Adecco SA (ADEN), the world’s largest provider of temporary workers, gained as much as 7 percent in Zurich trading after raising its dividend to 1.80 Swiss francs ($1.99) a share.
Adecco traded at 48.17 francs at 9:42 a.m. in Zurich, 6.2 percent higher, after reporting fourth-quarter net income of 133 million euros, beating analysts’ estimates of 119.3 million euros.
The larger dividend, a 64 percent increase on the previous year’s payout and more than the 1 franc forecast by Bloomberg, “should be seen in the long term because it’s really a change in strategy,” Chief Financial Officer Dominik de Daniel said in a telephone interview.
Additional share buybacks aren’t an option for the Glattbrugg, Switzerland-based company as it already holds a maximum 10 percent treasury shares allowed under Swiss law, according to the CFO. Adecco plans to pay dividend ratios of 40 to 50 percent of net income, compared with 25 to 30 percent previously, he said.

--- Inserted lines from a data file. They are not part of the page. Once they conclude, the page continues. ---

-- ==== Sys2Proof/Machine/IndexMemory.lean ====
section
/-! DEFINITION. The index register and memory transfer (43_index_memory.md). -/

namespace Sys2Proof.Machine

/-- `Annn` LD I, nnn (R220). -/
def execLdI (nnn : Addr) (s : State) : Host.Outcome State Fault Refusal :=
  .next (s.setI (nnn.setWidth 16))

/-- `Fx1E` ADD I, Vx (R221). -/
def execAddI (x : Reg) (s : State) : Host.Outcome State Fault Refusal :=
  .next (s.setI (s.i + (s.getV x).setWidth 16))

/-- `Fx29` LD F, Vx (R222). -/
def execLdF (x : Reg) (s : State) : Host.Outcome State Fault Refusal :=
  .next (s.setI (glyphAddr x s))

/-- `Fx33` LD B, Vx (R223). -/
def execLdB (x : Reg) (s : State) : Host.Outcome State Fault Refusal :=
  match memWrite s.mem (dataAddr s) (decimalDigits (s.getV x)) with
  | none => .next (raiseIn (.ldB x) .outOfBounds (.access (dataAddr s) 3) s)
  | some m => .next { s with mem := m }

/-- `Fx55` LD [I], Vx (R224). -/
def execStoreRegs (x : Reg) (s : State) : Host.Outcome State Fault Refusal :=
  match memWrite s.mem (dataAddr s) (s.regsUpTo x) with
  | none => .next (raiseIn (.storeRegs x) .outOfBounds (.access (dataAddr s) (x.toNat + 1)) s)
  | some m => .next (State.advanceI { s with mem := m } x)

/-- `Fx65` LD Vx, [I] (R225): all bytes are read before any register is written. -/
def execLoadRegs (x : Reg) (s : State) : Host.Outcome State Fault Refusal :=
  match memRead s.mem (dataAddr s) (x.toNat + 1) with
  | none => .next (raiseIn (.loadRegs x) .outOfBounds (.access (dataAddr s) (x.toNat + 1)) s)
  | some bs => .next (State.advanceI { s with v := regsPutRun s.v 0 bs } x)

end Sys2Proof.Machine
end

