-- ==== Sys2Proof/Tests/Slice0.lean ====
section
/-! SUPPORT. Tests from the spec's own words and vectors (95_test_vectors.md), and a witness for the hypotheses of every
obligation that has any. -/

namespace Sys2Proof.Tests

open Sys2Proof.Machine

/-! ## WellFormed refuses -/

/-- 0x00E0 and 0x00EE are the words of CLS and RET, not of SYS (30_encoding.md R96). -/
theorem test_wellFormed_shadowed :
    (Instr.sys 0x0E0#12).wellFormed .full = false ∧ (Instr.sys 0x0EE#12).wellFormed .full = false ∧
    (Instr.sys 0x0E1#12).wellFormed .full = true := by decide

/-- A FULL-only instruction has no word under BASELINE (30_encoding.md R98). -/
theorem test_wellFormed_inactive :
    Instr.ret.wellFormed .baseline = false ∧ (Instr.call 0x300#12).wellFormed .baseline = false ∧
    (Instr.subReg 0x1#4 0x2#4).wellFormed .baseline = false ∧ (Instr.addReg 0x1#4 0x2#4).wellFormed .baseline = true := by
  decide

/-! ## Decoding: words written out from the masks and matches of 30_encoding.md R97 -/

theorem test_decode_control :
    decode .full 0b0000000011101110#16 = some .ret ∧
    decode .full 0b0000000100100011#16 = some (.sys 0x123#12) ∧
    decode .full 0b0001001000110100#16 = some (.jp 0x234#12) ∧
    decode .full 0b0010001100000000#16 = some (.call 0x300#12) ∧
    decode .full 0b1011001100000000#16 = some (.jpV0 0x300#12) := by decide

theorem test_decode_skips :
    decode .full 0b0011001100000101#16 = some (.seImm 0x3#4 0x05#8) ∧
    decode .full 0b0100000000000001#16 = some (.sneImm 0x0#4 0x01#8) ∧
    decode .full 0b0101000100100000#16 = some (.seReg 0x1#4 0x2#4) ∧
    decode .full 0b1001000100100000#16 = some (.sneReg 0x1#4 0x2#4) ∧
    decode .full 0b1110010110011110#16 = some (.skp 0x5#4) ∧
    decode .full 0b1110010110100001#16 = some (.sknp 0x5#4) := by decide

theorem test_decode_loads :
    decode .full 0b0110101000101111#16 = some (.ldImm 0xA#4 0x2F#8) ∧
    decode .full 0b0111000111111111#16 = some (.addImm 0x1#4 0xFF#8) ∧
    decode .full 0b1100001100001111#16 = some (.rnd 0x3#4 0x0F#8) ∧
    decode .full 0b1010001011110000#16 = some (.ldI 0x2F0#12) := by decide

theorem test_decode_alu :
    decode .full 0b1000000100100000#16 = some (.ldReg 0x1#4 0x2#4) ∧
    decode .full 0b1000000100100001#16 = some (.orReg 0x1#4 0x2#4) ∧
    decode .full 0b1000000100100010#16 = some (.andReg 0x1#4 0x2#4) ∧
    decode .full 0b1000000100100011#16 = some (.xorReg 0x1#4 0x2#4) ∧
    decode .full 0b1000000100100100#16 = some (.addReg 0x1#4 0x2#4) ∧
    decode .full 0b1000000100100101#16 = some (.subReg 0x1#4 0x2#4) ∧
    decode .full 0b1000000100100110#16 = some (.shr 0x1#4 0x2#4) ∧
    decode .full 0b1000000100100111#16 = some (.subn 0x1#4 0x2#4) ∧
    decode .full 0b1000000100101110#16 = some (.shl 0x1#4 0x2#4) := by decide

theorem test_decode_display :
    decode .full 0b0000000011100000#16 = some .cls ∧
    decode .full 0b1101000011110101#16 = some (.drw 0x0#4 0xF#4 0x5#4) := by decide

theorem test_decode_index_memory :
    decode .full 0b1111010000011110#16 = some (.addI 0x4#4) ∧
    decode .full 0b1111011100101001#16 = some (.ldF 0x7#4) ∧
    decode .full 0b1111001000110011#16 = some (.ldB 0x2#4) ∧
    decode .full 0b1111000101010101#16 = some (.storeRegs 0x1#4) ∧
    decode .full 0b1111000101100101#16 = some (.loadRegs 0x1#4) := by decide

theorem test_decode_timers_keys :
    decode .full 0b1111001100000111#16 = some (.ldVxDt 0x3#4) ∧
    decode .full 0b1111001000001010#16 = some (.ldVxK 0x2#4) ∧
    decode .full 0b1111000000010101#16 = some (.ldDtVx 0x0#4) ∧
    decode .full 0b1111000000011000#16 = some (.ldStVx 0x0#4) := by decide

/-- E10, E11, E13, E14, E15. -/
theorem test_decode_refuses :
    decode .full 0x5121#16 = none ∧ decode .full 0x8008#16 = none ∧ decode .full 0x800F#16 = none ∧
    decode .full 0xE1A0#16 = none ∧ decode .full 0xF166#16 = none ∧ decode .full 0xFFFF#16 = none := by decide

/-- E7, E8, E12, E15, E17 under BASELINE. -/
theorem test_decode_baseline :
    decode .baseline 0x00EE#16 = none ∧ decode .baseline 0x0123#16 = none ∧ decode .baseline 0x812E#16 = none ∧
    decode .baseline 0xFFFF#16 = none ∧ decode .baseline 0x8014#16 = some (.addReg 0x0#4 0x1#4) := by decide

/-- The table's numbering, and bytes too few for an opcode (30_encoding.md R90). -/
theorem test_decode_bytes :
    decodeTableWord 16 0xA2F0 = some (.ldI 0x2F0#12) ∧ decodeTableWord 16 0xFFFF = none ∧
    decodeBytes .full [0x12#8, 0x34#8, 0x56#8] = .ok (.jp 0x234#12, [0x56#8]) ∧
    decodeBytes .full [0x12#8] = .error .tooShort ∧
    decodeBytes .full [0xFF#8, 0xFF#8] = .error (.unknownOpcode 0xFFFF#16) := by
  refine ⟨by decide, by decide, rfl, rfl, rfl⟩

/-! ## One step on a small state -/

/-- The step that runs the opcode `op` at `PC`, from the reset state changed by `f`, answers a next state with `p`. -/
def runs (f : State → State) (op : Nat) (p : State → Bool) : Bool :=
  match step ((f State.reset).withFetchWord 16 op) with
  | .next t => p t
  | .fault _ => false
  | .refused _ => false

/-- A step without a placed opcode answers a next state with `p`. -/
def steps (s : State) (p : State → Bool) : Bool :=
  match step s with
  | .next t => p t
  | .fault _ => false
  | .refused _ => false

/-- The inputs of the next CPU step. -/
def given (inp : CpuInput) (s : State) : State := { s with schedule := [.cpu inp] }

/-- Two registers and VF. -/
def regs (v1 v2 f : Byte) (s : State) : State := ((s.setV 0x1#4 v1).setV 0x2#4 v2).setV 0xF#4 f

/-- Bytes stored from an address on. -/
def stored (a : Nat) (bs : List Byte) (s : State) : State := { s with mem := memPutRun s.mem a bs }

/-- A display with one row that is not clear. -/
def oneRow (y : Fin 32) (w : BitVec 64) : Display := displayClear.set y.val w

/-- The record of a fault, if the state is faulted. -/
def record (s : State) : Option FaultRecord :=
  match s.status with
  | .running => none
  | .faulted r => some r

/-! ### Fetch and faults (E2, E3, E5, E16, S10) -/

theorem test_fetch_odd : runs (·.setPc 0x201#16) 0x6005 (fun t => t.getV 0x0#4 == 0x05#8 && t.pc == 0x203#16) = true := by
  decide

theorem test_fetch_last : runs (·.setPc 0xFFE#16) 0x6001 (fun t => t.getV 0x0#4 == 0x01#8 && t.pc == 0x1000#16) = true := by
  decide

theorem test_fetch_past_end : steps (State.reset.setPc 0xFFF#16) (fun t =>
    record t == some ⟨.outOfBounds, 0xFFF#16, none, .access 0xFFF 2⟩ && t.pc == 0xFFF#16) = true := by decide

theorem test_unknown : runs id 0xFFFF (fun t =>
    record t == some ⟨.unknownOpcode, 0x200#16, some 0xFFFF#16, .none⟩ && t.pc == 0x202#16) = true := by decide

theorem test_unknown_baseline : runs (fun s => { s with params := { s.params with opset := .baseline } }) 0x2345 (fun t =>
    record t == some ⟨.unknownOpcode, 0x200#16, some 0x2345#16, .none⟩ && t.pc == 0x202#16 && t.sp == 0) = true := by
  decide

theorem test_sys : runs id 0x0123 (fun t =>
    record t == some ⟨.unknownOpcode, 0x200#16, some 0x0123#16, .none⟩ && t.pc == 0x202#16) = true := by decide

/-! ### Control flow (C1 to C19) -/

theorem test_jp : runs id 0x1234 (fun t => t.pc == 0x234#16) = true := by decide

theorem test_call : runs id 0x2300 (fun t => stackEntry t.stack 0 == 0x202#16 && t.sp == 1 && t.pc == 0x300#16) = true := by
  decide

theorem test_call_overflow : runs (fun s => { s with sp := 16 }) 0x2300 (fun t =>
    record t == some ⟨.stackOverflow, 0x200#16, some 0x2300#16, .stackPointer 16⟩ && t.pc == 0x202#16 && t.sp == 16) = true := by
  decide

theorem test_ret : runs (fun s => { s with pc := 0x300#16, sp := 1, stack := s.stack.set 0 0x202#16 }) 0x00EE
    (fun t => t.sp == 0 && t.pc == 0x202#16) = true := by decide

theorem test_ret_underflow : runs (·.setPc 0x300#16) 0x00EE (fun t =>
    record t == some ⟨.stackUnderflow, 0x300#16, some 0x00EE#16, .stackPointer 0⟩ && t.pc == 0x302#16) = true := by decide

theorem test_jpV0 : runs (·.setV 0x0#4 0xFF#8) 0xBFFF (fun t => t.pc == 0x10FE#16) = true := by decide

theorem test_jpV0_vx : runs (fun s => { s.setV 0x3#4 0x10#8 with params := { s.params with qJumpVx := true } }) 0xB300
    (fun t => t.pc == 0x310#16) = true := by decide

theorem test_seImm : runs (fun s => (s.setV 0x3#4 0x05#8).setPc 0x208#16) 0x3305 (fun t => t.pc == 0x20C#16) = true := by
  decide

theorem test_seImm_not : runs (fun s => (s.setV 0x3#4 0x04#8).setPc 0x208#16) 0x3305 (fun t => t.pc == 0x20A#16) = true := by
  decide

theorem test_sneImm : runs id 0x4001 (fun t => t.pc == 0x204#16) = true := by decide

theorem test_sneImm_not : runs (·.setV 0x0#4 0x01#8) 0x4001 (fun t => t.pc == 0x202#16) = true := by decide

theorem test_seReg : runs (regs 0x10#8 0x10#8 0x00#8) 0x5120 (fun t => t.pc == 0x204#16) = true := by decide

theorem test_sneReg : runs (regs 0x10#8 0x11#8 0x00#8) 0x9120 (fun t => t.pc == 0x204#16) = true := by decide

theorem test_sneReg_same : runs (regs 0x10#8 0x11#8 0x00#8) 0x9110 (fun t => t.pc == 0x202#16) = true := by decide

theorem test_skp : runs (fun s => given ⟨none, 0x0400#16, 0x00#8⟩ (s.setV 0x5#4 0x1A#8)) 0xE59E
    (fun t => t.pc == 0x204#16) = true := by decide

theorem test_skp_not : runs (fun s => given ⟨none, 0x0000#16, 0x00#8⟩ (s.setV 0x5#4 0x0A#8)) 0xE59E
    (fun t => t.pc == 0x202#16) = true := by decide

theorem test_sknp : runs (fun s => given ⟨none, 0x0000#16, 0x00#8⟩ (s.setV 0x5#4 0x0A#8)) 0xE5A1
    (fun t => t.pc == 0x204#16) = true := by decide

/-! ### Registers and arithmetic (A1 to A35) -/

theorem test_addReg : runs (regs 0xFF#8 0xFF#8 0x00#8) 0x8124
    (fun t => t.getV 0x1#4 == 0xFE#8 && t.getV 0xF#4 == 0x01#8) = true := by decide

theorem test_addReg_vf : runs (regs 0x00#8 0x02#8 0xFF#8) 0x8F24 (fun t => t.getV 0xF#4 == 0x01#8) = true := by decide

theorem test_subReg : runs (regs 0x05#8 0x07#8 0x01#8) 0x8125
    (fun t => t.getV 0x1#4 == 0xFE#8 && t.getV 0xF#4 == 0x00#8) = true := by decide

theorem test_subReg_equal : runs (regs 0x05#8 0x05#8 0x00#8) 0x8125
    (fun t => t.getV 0x1#4 == 0x00#8 && t.getV 0xF#4 == 0x01#8) = true := by decide

theorem test_subn : runs (regs 0x05#8 0x07#8 0x00#8) 0x8127
    (fun t => t.getV 0x1#4 == 0x02#8 && t.getV 0xF#4 == 0x01#8) = true := by decide

theorem test_subn_borrow : runs (regs 0x07#8 0x05#8 0x01#8) 0x8127
    (fun t => t.getV 0x1#4 == 0xFE#8 && t.getV 0xF#4 == 0x00#8) = true := by decide

theorem test_shr : runs (regs 0x00#8 0xFF#8 0x00#8) 0x8126
    (fun t => t.getV 0x1#4 == 0x7F#8 && t.getV 0xF#4 == 0x01#8) = true := by decide

theorem test_shr_vf : runs (regs 0x00#8 0x05#8 0x00#8) 0x8F26 (fun t => t.getV 0xF#4 == 0x01#8) = true := by decide

theorem test_shl : runs (regs 0x00#8 0x81#8 0x00#8) 0x812E
    (fun t => t.getV 0x1#4 == 0x02#8 && t.getV 0xF#4 == 0x01#8) = true := by decide

theorem test_shl_in_place :
    runs (fun s => { regs 0x81#8 0x00#8 0x00#8 s with params := { s.params with qShiftFromVy := false } }) 0x812E
    (fun t => t.getV 0x1#4 == 0x02#8 && t.getV 0xF#4 == 0x01#8) = true := by decide

theorem test_orReg : runs (regs 0x0F#8 0xF0#8 0x01#8) 0x8121
    (fun t => t.getV 0x1#4 == 0xFF#8 && t.getV 0xF#4 == 0x00#8) = true := by decide

theorem test_orReg_keeps_vf :
    runs (fun s => { regs 0x0F#8 0xF0#8 0x01#8 s with params := { s.params with qLogicClearsVf := false } }) 0x8121
    (fun t => t.getV 0x1#4 == 0xFF#8 && t.getV 0xF#4 == 0x01#8) = true := by decide

theorem test_andReg : runs (regs 0x3C#8 0x0F#8 0x01#8) 0x8122
    (fun t => t.getV 0x1#4 == 0x0C#8 && t.getV 0xF#4 == 0x00#8) = true := by decide

theorem test_xorReg : runs (regs 0x3C#8 0x0F#8 0x01#8) 0x8123
    (fun t => t.getV 0x1#4 == 0x33#8 && t.getV 0xF#4 == 0x00#8) = true := by decide

theorem test_ldReg : runs (regs 0x00#8 0x7F#8 0x01#8) 0x8120
    (fun t => t.getV 0x1#4 == 0x7F#8 && t.getV 0xF#4 == 0x01#8) = true := by decide

theorem test_ldImm : runs id 0x6A2F (fun t => t.getV 0xA#4 == 0x2F#8) = true := by decide

theorem test_addImm : runs (regs 0xFF#8 0x00#8 0x5A#8) 0x71FF
    (fun t => t.getV 0x1#4 == 0xFE#8 && t.getV 0xF#4 == 0x5A#8) = true := by decide

theorem test_addImm_vf : runs (regs 0x00#8 0x00#8 0xFF#8) 0x7F01 (fun t => t.getV 0xF#4 == 0x00#8) = true := by decide

theorem test_rnd : runs (given ⟨none, 0#16, 0xA7#8⟩) 0xC30F (fun t => t.getV 0x3#4 == 0x07#8) = true := by decide

/-! ### Index register and memory (M1 to M17) -/

theorem test_ldI : runs id 0xA2F0 (fun t => t.i == 0x2F0#16) = true := by decide

theorem test_addI : runs (fun s => (s.setV 0x4#4 0x02#8).setI 0xFFF#16) 0xF41E
    (fun t => t.i == 0x001#16 && t.getV 0xF#4 == 0x00#8) = true := by decide

theorem test_ldF : runs (·.setV 0x7#4 0x1F#8) 0xF729 (fun t => t.i == 0x04B#16) = true := by decide

theorem test_ldB : runs (fun s => (s.setV 0x2#4 0xFF#8).setI 0xFFD#16) 0xF233
    (fun t => memByte t.mem 0xFFD == 0x02#8 && memByte t.mem 0xFFE == 0x05#8 && memByte t.mem 0xFFF == 0x05#8 &&
      t.i == 0xFFD#16) = true := by decide

theorem test_ldB_fault : runs (fun s => (s.setV 0x2#4 0xFF#8).setI 0xFFE#16) 0xF233
    (fun t => record t == some ⟨.outOfBounds, 0x200#16, some 0xF233#16, .access 0xFFE 3⟩ &&
      memByte t.mem 0xFFE == 0x00#8 && t.pc == 0x202#16) = true := by decide

theorem test_storeRegs : runs (fun s => ((s.setV 0x0#4 0x11#8).setV 0x1#4 0x22#8).setI 0x400#16) 0xF155
    (fun t => memByte t.mem 0x400 == 0x11#8 && memByte t.mem 0x401 == 0x22#8 && t.i == 0x402#16) = true := by decide

theorem test_storeRegs_last : runs (fun s => (s.setV 0x0#4 0x99#8).setI 0xFFF#16) 0xF055
    (fun t => memByte t.mem 0xFFF == 0x99#8 && t.i == 0x000#16) = true := by decide

theorem test_loadRegs : runs (fun s => (stored 0x300 [0x02#8, 0x05#8, 0x04#8] s).setI 0x300#16) 0xF265
    (fun t => t.getV 0x0#4 == 0x02#8 && t.getV 0x1#4 == 0x05#8 && t.getV 0x2#4 == 0x04#8 && t.i == 0x303#16) = true := by
  decide

theorem test_loadRegs_fault : runs (·.setI 0xFFE#16) 0xF265
    (fun t => record t == some ⟨.outOfBounds, 0x200#16, some 0xF265#16, .access 0xFFE 3⟩ && t.i == 0xFFE#16) = true := by
  decide

/-! ### Display (D3, D11, D12) -/

theorem test_drw_wrap : runs (fun s => ((stored 0x300 [0xFF#8] s).setV 0x0#4 60#8).setI 0x300#16) 0xD011
    (fun t => t.disp == oneRow 0 0xF00000000000000F#64 && t.getV 0xF#4 == 0x00#8) = true := by decide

Adecco’s results are a “positive surprise with particularly strong cash flow,” said Michael Foeth, an analyst at Vontobel, who confirmed his “buy” rating on the stock.
The company is the second-best performing stock in Switzerland’s benchmark SMI Index this year, gaining 22 percent. Manpower Inc. (MAN) added 20 percent in the same period and Randstad Holding NV (RAND) increased 27 percent.
While revenues in Adecco’s biggest market, France, remained unchanged in 2011, “increased investment will boost margins” in the country in 2012, Chief Executive Officer Patrick De Maeseneire said on a conference call.